Today’s archaeological area surrounded by a pleasant park and with a timeless beauty was once the lavish residence built in ancient Rome by Livia, the charismatic third wife of Emperor Augustus: a country retreat along the ancient Via Flaminia conceived as a place of rest and relaxation away from the hectic city life.
In the ancient world, Livia’s house was known as the Villa ad Gallinas Albas (House of the White Hens), a curious name that preserves the memory of a prodigious event that occurred to Livia, a descendant of a wealthy and well-known family of republican Rome, while she was visiting her estates. As related by Pliny the Elder in his Historia Naturalis, an eagle dropped into her lap a pure white chicken carrying a laurel branch in its beak. Soothsayers pronounced that she should always keep a flock of white hens at the villa and plant a laurel grove around the villa, which she did. The laurels were then used to make triumphal wreaths.
From the end of the Empire, the complex was abandoned and inevitably became the object of spoliation and looting. The villa became famous in the second half of the 19th century: during a successful campaign of excavations, at the time still lacking a scientific method of investigation and more aimed at the recovery of objects, diggers unearthed a marble statue of Augustus (the celebrated Augustus of Prima Porta now in the Vatican Museums), and then a semi-underground room with elegantly frescoed walls, probably to be interpreted as a summer triclinium. The paintings, showing a garden in full bloom, dripping with fruit and filled with birds, were detached in 1951 to preserve them and are now on view in Rome’s Palazzo Massimo alle Terme.

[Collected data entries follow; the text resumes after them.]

def Relay.group? (r : Relay) (id : Nat) : Option Group := List.find? (fun (g : Group) => g.id = id) r.groups
def Relay.modGroup (r : Relay) (id : Nat) (f : Group → Group) : Relay :=
  { r with groups := r.groups.map (fun g => if g.id = id then f g else g) }
def Relay.coll? (r : Relay) (id : Nat) : Option Coll := List.find? (fun (c : Coll) => c.group = id) r.colls
def Relay.modColl (r : Relay) (id : Nat) (f : Coll → Coll) : Relay :=
  { r with colls := r.colls.map (fun c => if c.group = id then f c else c) }
/-- A message to member `j` of a group, on the port the stall's traffic to it takes. -/
def State.sendMember (s : State) (n : Nat) (h : Holdings) (g : Group) (j op : Nat) (f : LinkMsg → LinkMsg) : State :=
  match g.members[j]? with
  | none => s
  | some (pkg, stall) =>
    match s.stallPort h 0xFF pkg with
    | none => s
    | some p => s.sendMsg p op (f { s.newMsg n pkg stall with addr := g.id })

/-! The result (R393). -/

/-- The sum of one element over the members, in ascending index. -/
def sumElem (dt : Nat) (xs : List Nat) : Nat :=
  match floatFmt dt, intBits dt with
  | some f, _ => match xs.map f.decode with
    | [] => 0
    | x :: l => (f.encode true .nearest (l.foldl f32Add (toF32 x))).bits
  | none, some w => match xs.map (fun x => (BitVec.ofNat w x).toInt) with
    | [] => 0
    | x :: l => intCode w (clampInt w (l.foldl (fun a b => (clampInt 32 (a + b)).1) x)).1
  | none, none => 0
/-- Is the value of encoding `x` below that of `y`; infinities bound the rest. -/
def codeLt (dt x y : Nat) : Bool :=
  match decodeNum dt x, decodeNum dt y with
  | .inf a, .inf b => a && !b
  | .inf a, _ => a
  | _, .inf b => !b
  | a, b => a.dy.lt b.dy
/-- The greatest or the least of one element; any NaN gives the canonical one. Between zeros of both signs the spec names
none, and `neg` chooses. -/
def bestElem (dt : Nat) (greatest neg : Bool) (xs : List Nat) : Nat :=
  if xs.any (fun x => decodeNum dt x = .nan) then (floatFmt dt).elim 0 (·.canonNan)
  else match xs with
    | [] => 0
    | x :: l =>
      let b := l.foldl (fun a c => if (if greatest then codeLt dt a c else codeLt dt c a) then c else a) x
      let ties := xs.filter (fun c => !codeLt dt b c && !codeLt dt c b)
      match floatFmt dt with
      | some f => if ties.all (· = b) then b else (if neg then f.sign else 0)
      | none => b
/-- The reduction of the members' parts, element by element. DESIGN CHOICE, log 59. DESIGN CHOICE, log 89. -/
def reduceParts (dt red count : Nat) (choice : Nat → Bool) (parts : List (List Byte)) : List Byte :=
  let w := formatBits dt
  pack w ((List.range count).map (fun i =>
    let xs := parts.map (fun p => unpack w p i)
    if red = 0 then sumElem dt xs else bestElem dt (red = 1) (choice i) xs))

/-- Cut SRC's bytes into what each member is to have. -/
def Entry.pieceFor {α : Type} (e : Entry) (l : List α) (j : Nat) : List α := if e.splits then (l.drop (e.partBytes * j)).take e.partBytes else l

/-! Sending (R393). -/

/-- Send what the peers' credit allows: pieces of at most 4,096 bytes to each member in turn. -/
def State.collSend (n gid : Nat) : Nat → State → State
  | 0, s => s
  | fuel + 1, s =>
    match s.stall? n with
    | none => s
    | some t =>
      match t.relay.group? gid, t.relay.coll? gid with
      | some g, some c =>
        if !c.begun then s
        else
          let room (j : Nat) : Nat := g.freed.get 0 j + g.share - g.sent.get 0 j
          match List.find? (fun (e : Nat × List Byte) => decide (0 < room e.1) && (g.members[e.1]?).any (fun x => (s.stallPort t.hold 0xFF x.1).isSome)) c.toSend with
          | none => s
          | some (j, l) =>
            let k := min (min pieceBytes (room j)) l.length
            let bad := (c.bad.get [] j)
            let s := s.modRelay n (fun r =>
              (r.modGroup gid (fun g => { g with sent := g.sent.set 0 j (g.sent.get 0 j + k) })).modColl gid (fun c =>
                { c with toSend := c.toSend.set [] j (l.drop k), bad := c.bad.set [] j (bad.drop k) }))
            State.collSend n gid fuel (s.sendMember n t.hold g j 0x20 (fun m =>
              { m with data := l.take k, poison := (bad.take k).any id, seq := g.sent.get 0 j / pieceBytes }))
      | _, _ => s
/-- Pieces a run of bytes can take at most. -/
def collFuel (c : Coll) : Nat := (c.toSend.map (fun e => e.2.length + 1)).sum

/-! Ending. -/

/-- A member ends (R227): its collective is over, and what waited for the group goes on. -/
def State.collEnd (s : State) (n : Nat) (c : Coll) (st : Byte × Byte) (value : Nat) : State :=
  let s := s.finish n c.qk c.pos st.1 st.2 (BitVec.ofNat 64 value)
  (s.modRelay n (fun r => { r with colls := r.colls.filter (fun x => x.group ≠ c.group) })).settleClears n
/-- Every part is here and everything is sent: the result is written to DST, and the member ends (R224, R393). -/
def State.collFinish (s : State) (n gid : Nat) : State :=
  match s.stall? n with
  | none => s
  | some t =>
    match t.relay.group? gid, t.relay.coll? gid with
    | some g, some c =>
      match s.started? n c.qk c.pos with
      | none => s
      | some e =>
        let need := e.givers g
        if !c.begun || !c.toSend.isEmpty || need.any (fun j => (c.buf.get [] j).length < e.partBytes) then s
        else
          let parts := need.map (fun j => c.buf.get [] j)
          let bads := need.map (fun j => c.bufBad.get [] j)
          let free := s.free
          let out := if e.reducing then reduceParts e.dtype (e.u8 9) e.count (fun i => Config.freeChoice (free + i)) parts else parts.flatten
          let bad := if e.reducing then (List.range e.partBytes).map (fun i => bads.any (fun b => b.getD i false)) else bads.flatten
          let s := if e.reducing && e.u8 9 ≠ 0 then { s with free := s.free + e.count } else s
          let r := s.writeRun (relayWho n c.qk e.asn) (e.u64 0x18) out bad rWrite
          let st := addMets true (addMets false (e.status, e.detail) [] (bad.any id)) r.1.2 false
          r.2.collEnd n c (finalStatus st) (r.1.1 * 8 / formatBits e.dtype)
    | _, _ => s

/-! Receiving. -/

/-- A running member takes what its group has received, up to what it needs, and gives the credit back (R393). -/
def State.collTake (s : State) (n gid : Nat) : State :=
  match s.stall? n with
  | none => s
  | some t =>
    match t.relay.group? gid, t.relay.coll? gid with
    | some g, some c =>
      match s.started? n c.qk c.pos with
      | none => s
      | some e =>
        forAll ((e.givers g).filter (· ≠ g.index)) (fun j u =>
          let have' := c.buf.get [] j
          let l := g.inbox.get [] j
          let b := g.bad.get [] j
          let k := min l.length (e.partBytes - have'.length)
          if k = 0 then u
          else
            let given := g.given.get 0 j + k
            let u := u.modRelay n (fun r =>
              (r.modGroup gid (fun g => { g with inbox := g.inbox.set [] j (l.drop k), bad := g.bad.set [] j (b.drop k), given := g.given.set 0 j given })).modColl gid
                (fun c => { c with buf := c.buf.set [] j (have' ++ l.take k), bufBad := c.bufBad.set [] j (c.bufBad.get [] j ++ b.take k)
                                   heard := c.heard.set 0 j u.now }))
            u.sendMember n t.hold g j 0x20 (fun m => { m with span := given })) s
    | _, _ => s
/-- What a group's progress allows at once: taking, sending, ending. -/
def State.collMove (s : State) (n gid : Nat) : State :=
  let s := s.collTake n gid
  let fuel := match (s.stall? n).bind (fun t => t.relay.coll? gid) with
    | none => 0
    | some c => collFuel c
  (State.collSend n gid fuel s).collFinish n gid

/-! Starting (R394). -/

/-- Read SRC and begin to send: a member's own part is in hand at once. A fault of SRC ends the command. -/
def State.collBegin (s : State) (n gid : Nat) : State :=
  match s.stall? n with
  | none => s
  | some t =>
    match t.relay.group? gid, t.relay.coll? gid with
    | some g, some c =>
      match s.started? n c.qk c.pos with
      | none => s
      | some e =>
        let sends := e.collOp ≠ 3 || e.u8 0x0B = g.index
        let len := if !sends then 0 else if e.splits then e.partBytes * g.members.length else e.partBytes
        let r := s.readRun (relayWho n c.qk e.asn) (e.u64 0x10) len rRead
        let st := addMets false (e.status, e.detail) r.1.met (r.1.poison.any id)
        if metsStop r.1.met then r.2.collEnd n c st 0
        else
          let s := r.2.modEntry n c.qk c.pos (fun x => { x with status := st.1, detail := st.2, beginAt := s.now, sideEffect := true })
          let tos := if sends then g.others else []
          let s := s.modRelay n (fun r' => r'.modColl gid (fun c =>
            { c with begun := true
                     toSend := forAll tos (fun j a => a.set [] j (e.pieceFor r.1.bytes j)) []
                     bad := forAll tos (fun j a => a.set [] j (e.pieceFor r.1.poison j)) []
                     buf := if sends then c.buf.set [] g.index (e.pieceFor r.1.bytes g.index) else c.buf
                     bufBad := if sends then c.bufBad.set [] g.index (e.pieceFor r.1.poison g.index) else c.bufBad }))
          s.collMove n gid
    | _, _ => s
/-- A member that waits for the others begins when a COLL_READY of each has come, and uses them up. -/
def State.collReadyCheck (s : State) (n gid : Nat) : State :=
  match s.stall? n with
  | none => s
  | some t =>
    match t.relay.group? gid, t.relay.coll? gid with
    | some g, some c =>
      if (s.started? n c.qk c.pos).any (fun e => e.u64 0x28 = 0) && !c.begun && g.others.all (fun j => 0 < g.ready.get 0 j) then
        (s.modRelay n (fun r => r.modGroup gid (fun g => { g with ready := forAll g.others (fun j a => a.upd 0 j (· - 1)) g.ready }))).collBegin n gid
      else s
    | _, _ => s

/-- Is a COLLECTIVE of the group, accepted earlier in the stall, still to end (R393). -/
def Stall.collAhead (t : Stall) (k : Nat) (e : Entry) : Bool :=
  t.queues.any (fun q => q.2.entries.any (fun x =>
    x.opcode = 0x32 && x.u32 0x0C = e.u32 0x0C && !x.isOver && (q.1, x.pos) ≠ (k, e.pos)
    && (decide (x.acceptAt < e.acceptAt) || (x.acceptAt = e.acceptAt && (decide (q.1 < k) || (q.1 = k && decide (x.asn.toNat < e.asn.toNat)))))))
/-- COLLECTIVE (R393, R394). -/
def collective (q : QueueId) (s : State) : State :=
  let n := q.stall
  let k := queueKey q
  match s.startable n k 0x32 with
  | none => s
  | some (t, _, e) =>
    if t.collAhead k e then s
    else s.begin q 0x32 (fun e u =>
      let gid := e.u32 0x0C
      let group := (u.stall? n).bind (fun t => t.relay.group? gid)
      let fails := match group with
        | none => true
        | some g => (e.collOp = 3 && decide (g.members.length ≤ e.u8 0x0B))
            || g.others.any (fun j => (g.members[j]?).all (fun (x : Nat × Nat) => (u.stallPort t.hold 0xFF x.1).isNone))
      match group with
      | none => u.modEntry n k e.pos (fun x => { x.finish stNotRun 0x0D 0 with startAt := 0 })
      | some g =>
        if fails then u.modEntry n k e.pos (fun x => { x.finish stNotRun 0x0D 0 with startAt := 0 })
        else
          let at' := e.u64 0x28
          let c : Coll := { qk := k, pos := e.pos, group := gid, begun := false, toSend := [], bad := [], buf := [], bufBad := []
                            heard := forAll ((e.givers g).filter (· ≠ g.index)) (fun j a => a.set 0 j u.now) [] }
          let u := (u.modEntry n k e.pos (fun x =>
            { x with sideEffect := true, lateRef := if at' = 0 then x.lateRef else some at' })).modRelay n (fun r => { r with colls := r.colls ++ [c] })
          if at' = 0 then
            (forAll g.others (fun j (v : State) => v.sendMember n t.hold g j 0x21 id) u).collReadyCheck n gid
          else u)
/-- COLLECTIVE_LAUNCH (R394): at the first step at or after LAUNCH_AT at which the command has started. -/
def collectiveLaunch (q : QueueId) (pos : U32) (s : State) : State :=
  match s.started? q.stall (queueKey q) pos with
  | none => s
  | some e =>
    if e.opcode ≠ 0x32 || e.u64 0x28 = 0 then s
    else match (s.stall? q.stall).bind (fun t => List.find? (fun (c : Coll) => c.qk = queueKey q && c.pos = pos && !c.begun) t.relay.colls) with
      | none => s
      | some c =>
        let s := s.advance (e.u64 0x28)
        (s.modRelay q.stall (fun r => r.modColl c.group (fun c => { c with heard := c.heard.map (fun h => (h.1, s.now)) }))).collBegin q.stall c.group
/-- How long a member waits for data it needs. -/
def collLimit : Nat := 16000000
/-- COLLECTIVE_TIMEOUT (R394). DESIGN CHOICE, log 59. -/
def collectiveTimeout (q : QueueId) (pos : U32) (s : State) : State :=
  match s.stall? q.stall, s.started? q.stall (queueKey q) pos with
  | some t, some e =>
    match List.find? (fun (c : Coll) => c.qk = queueKey q && c.pos = pos) t.relay.colls with
    | none => s
    | some c =>
      let late := (c.heard.filter (fun h => (c.buf.get [] h.1).length < e.partBytes)).map (·.2)
      match late, c.begun || e.u64 0x28 = 0 with
      | a :: l, true => (s.advance (l.foldl min a + collLimit)).collEnd q.stall c (stPartial, 0x0D) 0
      | _, _ => s
  | _, _ => s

Much of the ancient structures have since come to light, and today it is possible to visit the private rooms of Livia and the emperor, with an atrium and a small inner garden, and the large rooms of the reception area, overlooking a peristyle and decorated with mosaic or polychrome marble floors and frescoed walls. A large bath complex occupies the northern sector of the villa, and here archaeological investigations have revealed several phases after that of the Julio-Claudian period: two piscinæ calidæ and a natatio date from the early Flavian period, while in the Severan period a radical renovation of the facility was carried out.
A large porticoed terrace with garden, probably the grove of laurel trees recorded in the sources, adorned the eastern side of the residence, and from here one could admire the Tiber. The garden has been recently revitalised with the planting of around 60 three-meter tall laurel trees and the same number of clay olla. Finally, the Antiquarium at the entrance to the archaeological area exhibits the most significant artifacts found at the site.